[论文解读] The Forward-Forward Algorithm: Some Preliminary Investigations
Geoffrey Hinton 介绍 Forward-Forward (FF) 算法,一种使用正样本(真实数据)和负样本来训练多层网络的两前向传递学习过程,在小规模设置中在 MNIST 和 CIFAR-10 上显示出有竞争力的结果,并探索相较于反向传播在脑启发或低功耗硬件中的潜在优势。
The aim of this paper is to introduce a new learning procedure for neural networks and to demonstrate that it works well enough on a few small problems to be worth further investigation. The Forward-Forward algorithm replaces the forward and backward passes of backpropagation by two forward passes, one with positive (i.e. real) data and the other with negative data which could be generated by the network itself. Each layer has its own objective function which is simply to have high goodness for positive data and low goodness for negative data. The sum of the squared activities in a layer can be used as the goodness but there are many other possibilities, including minus the sum of the squared activities. If the positive and negative passes could be separated in time, the negative passes could be done offline, which would make the learning much simpler in the positive pass and allow video to be pipelined through the network without ever storing activities or stopping to propagate derivatives.
研究动机与目标
- 鉴于大脑的可行性以及实时处理约束,激发对一种可替代反向传播的学习过程的需求。
- 介绍 Forward-Forward (FF) 算法及其具有相反目标的两次前向传递。
- 在小规模问题(MNIST、CIFAR-10)上演示 FF,并分析其相对于反向传播的性能。
- 探索分层良好性度量和层归一化如何实现无需反向传播的多层学习。
- 讨论 FF 在类皮质学习和低功耗硬件方面的潜在优势。
提出的方法
- 定义一个逐层的良好性函数(例如活动的平方和),并使用两次前向传递:正数据(高良好性)和负数据(低良好性)。
- 对每一层以局部目标进行贪婪训练,使正数据的良好性增加、负数据的良好性减少。
- 对隐藏层的活动进行归一化,只传递它们的方向(长度保持作为良好性的量度,而不是绝对尺度)。
- 尝试平方活动良好性及其相反数,并应用层归一化以防止跨层信息泄露。
- 在 MNIST 上用多种体系结构评估 FF,包括每层有 2000 个 ReLU 的四层网络,并与反向传播基线进行比较。
- 将 FF 扩展到循环/时间处理以处理类似视频的输入,并讨论自顶向下与自底向上的一致性作为教学信号。
实验结果
研究问题
- RQ1Can the Forward-Forward algorithm learn meaningful multi-layer representations without backpropagation?

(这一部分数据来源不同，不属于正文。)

-- ==== Sys2Proof/Machine/Vector.lean ====
section
/-!
DEFINITION. The register operations of the V slot (R227 to R240) and its loads and stores (R231, R232). Values are computed
when the operation issues and stand behind the destination's pending bit until its write completes.
-/

namespace Sys2Proof.Machine

open Sys2Proof

/-! ### The tree of R97 -/

/-- combine() of R97: a left-heavy tree over a list, with n the fuel (its length suffices). -/
def combineTree {α : Type} (op : α → α → α) (z : α) : Nat → List α → α
  | 0, l => l.headD z
  | n + 1, l =>
    match l with
    | [] => z
    | [x] => x
    | _ =>
      let left := (l.length + 1) / 2
      op (combineTree op z n (l.take left)) (combineTree op z n (l.drop left))

/-- combine() of R97 over a whole list. -/
def combine {α : Type} (op : α → α → α) (z : α) (l : List α) : α := combineTree op z l.length l

/-! ### Element arithmetic -/

/-- An integer result wrapped to the element width (R233). -/
def wrapInt (f : Fmt) (v : Int) : Nat := ofSigned f.width v

/-- A floating-point result in its encoding. -/
def packRes (f : Fmt) (r : FVal × Exc) : Nat × Exc := (packVal f r.1, r.2)

/-- The shift of an integer element, its count taken modulo EW (R233). -/
def shiftElem (op : SlotOp) (f : Fmt) (a b : Nat) : Nat :=
  let k := b % f.width
  match op with
  | .vShl => a * 2 ^ k % 2 ^ f.width
  | .vShr => a / 2 ^ k
  | _ => wrapInt f (toSigned f.width a / ((2 ^ k : Nat) : Int))

/-- An integer element operation (R233). -/
def intElem (op : SlotOp) (f : Fmt) (a b c : Nat) : Nat :=
  let sa := toSigned f.width a
  let sb := toSigned f.width b
  match op with
  | .vAdd => wrapInt f (sa + sb)
  | .vSub => wrapInt f (sa - sb)
  | .vMul => wrapInt f (sa * sb)
  | .vFma => wrapInt f (sa * sb + toSigned f.width c)
  | .vMin => if sb < sa then b else a
  | .vMax => if sa < sb then b else a
  | .vAnd => a &&& b
  | .vOr => a ||| b
  | .vXor => a ^^^ b
  | _ => shiftElem op f a b

/-- A floating-point element operation (R233, R234); code is the function of V.FUNC. -/
def floatElem (op : SlotOp) (f : Fmt) (d : Rnd) (code : Nat) (a b c : FVal) : FVal × Exc :=
  match op with
  | .vAdd => fAdd f d a b
  | .vSub => fSub f d a b
  | .vMul => fMul f d a b
  | .vFma => fFma f d a b c
  | .vDiv => fDiv f d a b
  | .vSqrt => fSqrt f d a
  | .vMin => let (v, e, _) := fMinMax false a b; (v, e)
  | .vMax => let (v, e, _) := fMinMax true a b; (v, e)
  | _ => funcEval f d code a

/-- One element of an arithmetic operation. -/
def arithElem (op : SlotOp) (f : Fmt) (d : Rnd) (code a b c : Nat) : Nat × Exc :=
  if f.isFloat then packRes f (floatElem op f d code (decodeElem f a) (decodeElem f b) (decodeElem f c))
  else (intElem op f a b c, 0)

/-- The results of the active elements below k, 0 elsewhere, and their exceptions. -/
def elemResults (act : Nat → Bool) (g : Nat → Nat × Exc) : Nat → Nat → List Nat × Exc
  | _, 0 => ([], 0)
  | i, k + 1 =>
    let (v, e) := if act i then g i else (0, 0)
    let (t, es) := elemResults act g (i + 1) k
    (v :: t, e ||| es)

/-! ### Tangents (R213, R214, R240) -/

def fZero : FVal := .fin false 0 0

/-- A tangent times a factor; a tangent of ±0 gives +0 (R214). -/
def tMul (f : Fmt) (factor dx : FVal) : FVal × Exc := if dx.isZero then (fZero, 0) else fMul f .rne factor dx

/-- A tangent times a factor, the tangent being the first operand. -/
def tMulBy (f : Fmt) (dx factor : FVal) : FVal × Exc := if dx.isZero then (fZero, 0) else fMul f .rne dx factor

/-- fma(dx, b, t) in the direction d: a tangent, a factor, an addend; a zero tangent contributes +0 (R214). -/
def tFma (f : Fmt) (d : Rnd) (dx b t : FVal) : FVal × Exc :=
  if dx.isZero then (if t.isZero then fZero else t, 0) else fFma f d dx b t

/-- fma(a, dx, t) in the direction d: the factor is the first operand. -/
def tFmaBy (f : Fmt) (d : Rnd) (a dx t : FVal) : FVal × Exc :=
  if dx.isZero then (if t.isZero then fZero else t, 0) else fFma f d a dx t

/-- The sum of two tangents in a direction. -/
def tAdd (f : Fmt) (d : Rnd) (sub : Bool) (dx dy : FVal) : FVal × Exc :=
  if dx.isZero && dy.isZero then (fZero, 0)
  else if sub then fSub f d dx dy else fAdd f d dx dy

/-- A tangent times a derivative factor, with the exceptions raised in forming the factor; none where the tangent is zero. -/
def factorTan (f : Fmt) (factor : FVal × Exc) (dx : FVal) : FVal × Exc :=
  if dx.isZero then (fZero, 0)
  else
    let (r, e) := tMul f factor.1 dx
    (r, factor.2 ||| e)

/-- The second operand was selected by MIN or MAX; on equality it is the first (R240). -/
def tSelB (isMax : Bool) (a b : FVal) : Bool :=
  let (_, _, sb) := fMinMax isMax a b
  sb && !isEq (fCmp a b)

/-- A tangent passed on; −0 becomes +0 (R214). -/
def tPass (dx : FVal) : FVal := if dx.isZero then fZero else dx

/-- The tangent of an element operation (R240), from the operands, their tangents and the rounded value y. Operands stand in
the order in which the rule writes them (R66); what it writes as rne rounds to nearest, the rest in the slot's direction. The sign of a
NaN that the rule negates flips, as any value's (log entry 147, DESIGN CHOICE). -/
def tangentElem (op : SlotOp) (f : Fmt) (d : Rnd) (code : Nat) (a b : FVal) (da db dc y : FVal) : FVal × Exc :=
  match op with
  | .vAdd => tAdd f .rne false da db
  | .vSub => tAdd f .rne true da db
  | .vMul =>
    let (p, e1) := tMul f a db
    let (r, e2) := tFma f d da b p
    (r, e1 ||| e2)
  | .vFma =>
    let (p, e1) := tFmaBy f d a db (tPass dc)
    let (r, e2) := tFma f d da b p
    (r, e1 ||| e2)
  | .vDiv =>
    let (n, e1) := tFmaBy f d y.negate db (tPass da)
    let (r, e2) := if n.isZero then (fZero, 0) else fDiv f .rne n b
    (r, e1 ||| e2)
  | .vSqrt => factorTan f (funcFactor f d 0x05 a y) da
  | .vMin => (tPass (if tSelB false a b then db else da), 0)
  | .vMax => (tPass (if tSelB true a b then db else da), 0)
  | _ => factorTan f (funcFactor f d code a y) da

/-! ### Arithmetic on groups -/

/-- Element-wise arithmetic on the groups A, B and C into D, with tangents under PAIR. -/
def vArith (op : SlotOp) (f : EFields) (old x : SlotState) : SlotState :=
  let ft := slotType old
  let w := ft.width
  let d := slotRnd old
  let k := old.vl.toNat
  let code := fld f.imm.toNat 0 8
  let g := grpSize old
  let el (n i : Nat) : Nat := vElem old n w i
  let (vs, es) := elemResults (active old f)
    (fun i => arithElem op ft d code (el f.a.toNat i) (el f.b.toNat i) (el f.c.toNat i)) 0 k
  let y := addExc (writeGroup x old f f.d.toNat w vs) es
  if old.pair then
    let dv (n i : Nat) : FVal := decodeElem ft (el n i)
    let (ts, te) := elemResults (active old f)
      (fun i => packRes ft (tangentElem op ft d code (dv f.a.toNat i) (dv f.b.toNat i)
        (dv (f.a.toNat + g) i) (dv (f.b.toNat + g) i) (dv (f.c.toNat + g) i) (decodeElem ft (nth vs i)))) 0 k
    addExc (writeGroup y old f (f.d.toNat + g) w ts) te
  else y

/-- A · 2^B of an integer element (R233): the low bits of the product; a quotient that is not an integer has no stated value. -/
def ldexpInt (f : Fmt) (a : Int) (b : Int) : Nat :=
  if 0 ≤ b then wrapInt f (a * ((2 ^ (min b.toNat f.width) : Nat) : Int))
  else
    let k := (2 ^ (min (-b).toNat 64) : Nat)
    if a % (k : Int) = 0 then wrapInt f (a / (k : Int)) else (Config.ldexpOpen (ofSigned f.width a) (-b).toNat).toNat % 2 ^ f.width

/-- V.LDEXP: A · 2^B, B an INT32 group (R233, R240). -/
def vLdexp (f : EFields) (old x : SlotState) : SlotState :=
  let ft := slotType old
  let w := ft.width
  let d := slotRnd old
  let g := grpSize old
  if !ft.isFloat then
    let (vs, _) := elemResults (active old f)
      (fun i => (ldexpInt ft (toSigned w (vElem old f.a.toNat w i)) (toSigned 32 (vElem old f.b.toNat 32 i)), 0)) 0 old.vl.toNat
    writeGroup x old f f.d.toNat w vs
  else
  let scale (n i : Nat) : FVal × Exc :=
    let v := decodeElem ft (vElem old n w i)
    roundExc ft d (v.scale (toSigned 32 (vElem old f.b.toNat 32 i)), sigExc [v])
  let (vs, es) := elemResults (active old f) (fun i => packRes ft (scale f.a.toNat i)) 0 old.vl.toNat
  let y := addExc (writeGroup x old f f.d.toNat w vs) es
  if old.pair then
    let (ts, te) := elemResults (active old f)
      (fun i => if (decodeElem ft (vElem old (f.a.toNat + g) w i)).isZero then (0, 0)
        else packRes ft (scale (f.a.toNat + g) i)) 0 old.vl.toNat
    addExc (writeGroup y old f (f.d.toNat + g) w ts) te
  else y

/-! ### V.CVT (R235) -/

/-- One element converted: its code, exceptions, and integer saturation. -/
def cvtElem (src dst : Fmt) (d : Rnd) (code : Nat) : Nat × Exc × Bool :=
  let v := decodeElem src code
  let clamp := if dst.isWide then Clamp.ieee else .finite
  let c := convertElem dst clamp d false 0x7F 0 v
  if dst.isFloat then
    if v.isNan && dst = .e2m1 then (Config.nanToFp4 code % 16, sigExc [v], false)
    else (c.bits, convExc c ||| sigExc [v], false)
  else if v.isNan then (0, excNV, false)
  else if src.isFloat then (c.bits, convExc c, false)
  else (c.bits, 0, c.ovf)

/-- The destination type of V.CVT. -/
def cvtType (f : EFields) : Fmt := (vtType (fld f.imm.toNat 0 5)).getD .fp64

/-- V.CVT on a group at register n into register m; a tangent of ±0 gives +0 (R214). -/
def cvtGroup (tangent : Bool) (f : EFields) (old x : SlotState) (n m : Nat) : SlotState :=
  let src := slotType old
  let dst := cvtType f
  let rs := (rangeFrom 0 old.vl.toNat).map fun i =>
    let c := vElem old n src.width i
    if !active old f i || (tangent && (decodeElem src c).isZero) then (0, 0, false) else cvtElem src dst (slotRnd old) c
  let y := writeGroup x old f m dst.width (rs.map fun r => r.1)
  addSat (addExc y (joinExc (rs.map fun r => r.2.1))) (rs.any fun r => r.2.2)

def vCvt (f : EFields) (old x : SlotState) : SlotState :=
  let y := cvtGroup false f old x f.a.toNat f.d.toNat
  if old.pair && pairType (cvtType f) then
    cvtGroup true f old y (f.a.toNat + grpSize old) (cvtTangent old f.d.toNat (cvtType f).width)
  else y

/-! ### Moves between registers -/

/-- V.BCAST: the low EW bits of a scalar into every active element (R233). -/
def vBcast (f : EFields) (old x : SlotState) : SlotState :=
  let w := (slotType old).width
  let v := (sReg old f.a.toNat).toNat % 2 ^ w
  writeGroup x old f f.d.toNat w (List.replicate old.vl.toNat v)

/-- V.WMUL: exact widening products (R236). -/
def wmulType : Fmt → Fmt
  | .int8 => .int16
  | .e2m1 => .e4m3
  | _ => .bf16

def vWmul (f : EFields) (old x : SlotState) : SlotState :=
  let ft := slotType old
  let dt := wmulType ft
  let one (i : Nat) : Nat × Exc :=
    let a := vElem old f.a.toNat ft.width i
    let b := vElem old f.b.toNat ft.width i
    if ft.isFloat then packRes dt (roundExc dt .rne (exactMul (decodeElem ft a) (decodeElem ft b)))
    else (wrapInt dt (toSigned 8 a * toSigned 8 b), 0)
  let (vs, es) := elemResults (active old f) one 0 old.vl.toNat
  addExc (writeGroup x old f f.d.toNat dt.width vs) es

/-- Elements of a source that feed one lane of V.DOT (R237). -/
def dotN : Fmt → Nat
  | .int8 => 4
  | .e2m1 => 8
  | _ => 2

/-- The exact sum of C and the products of a lane, special values under IEEE addition; of several NaNs the first in the order
A, B, C is kept (R66). -/
def dotExact (d : Rnd) (c : FVal) (ps : List (FVal × FVal)) : FVal × Exc :=
  let all := ps.map Prod.fst ++ ps.map Prod.snd ++ [c]
  match firstNan all with
  | some n => (n, sigExc all)
  | none => ps.foldl (fun acc p =>
      let (m, e1) := exactMul p.1 p.2
      let (r, e2) := exactAdd d acc.1 m
      (r, acc.2 ||| e1 ||| e2)) (c, 0)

- RQ2How does FF perform on standard benchmarks (MNIST, CIFAR-10) compared to backpropagation under small-scale settings?
- RQ3What roles do layer normalization and the choice of goodness function play in preventing information leakage between layers?
- RQ4Can FF be extended to recurrent settings to model top-down influences and perceptual prediction?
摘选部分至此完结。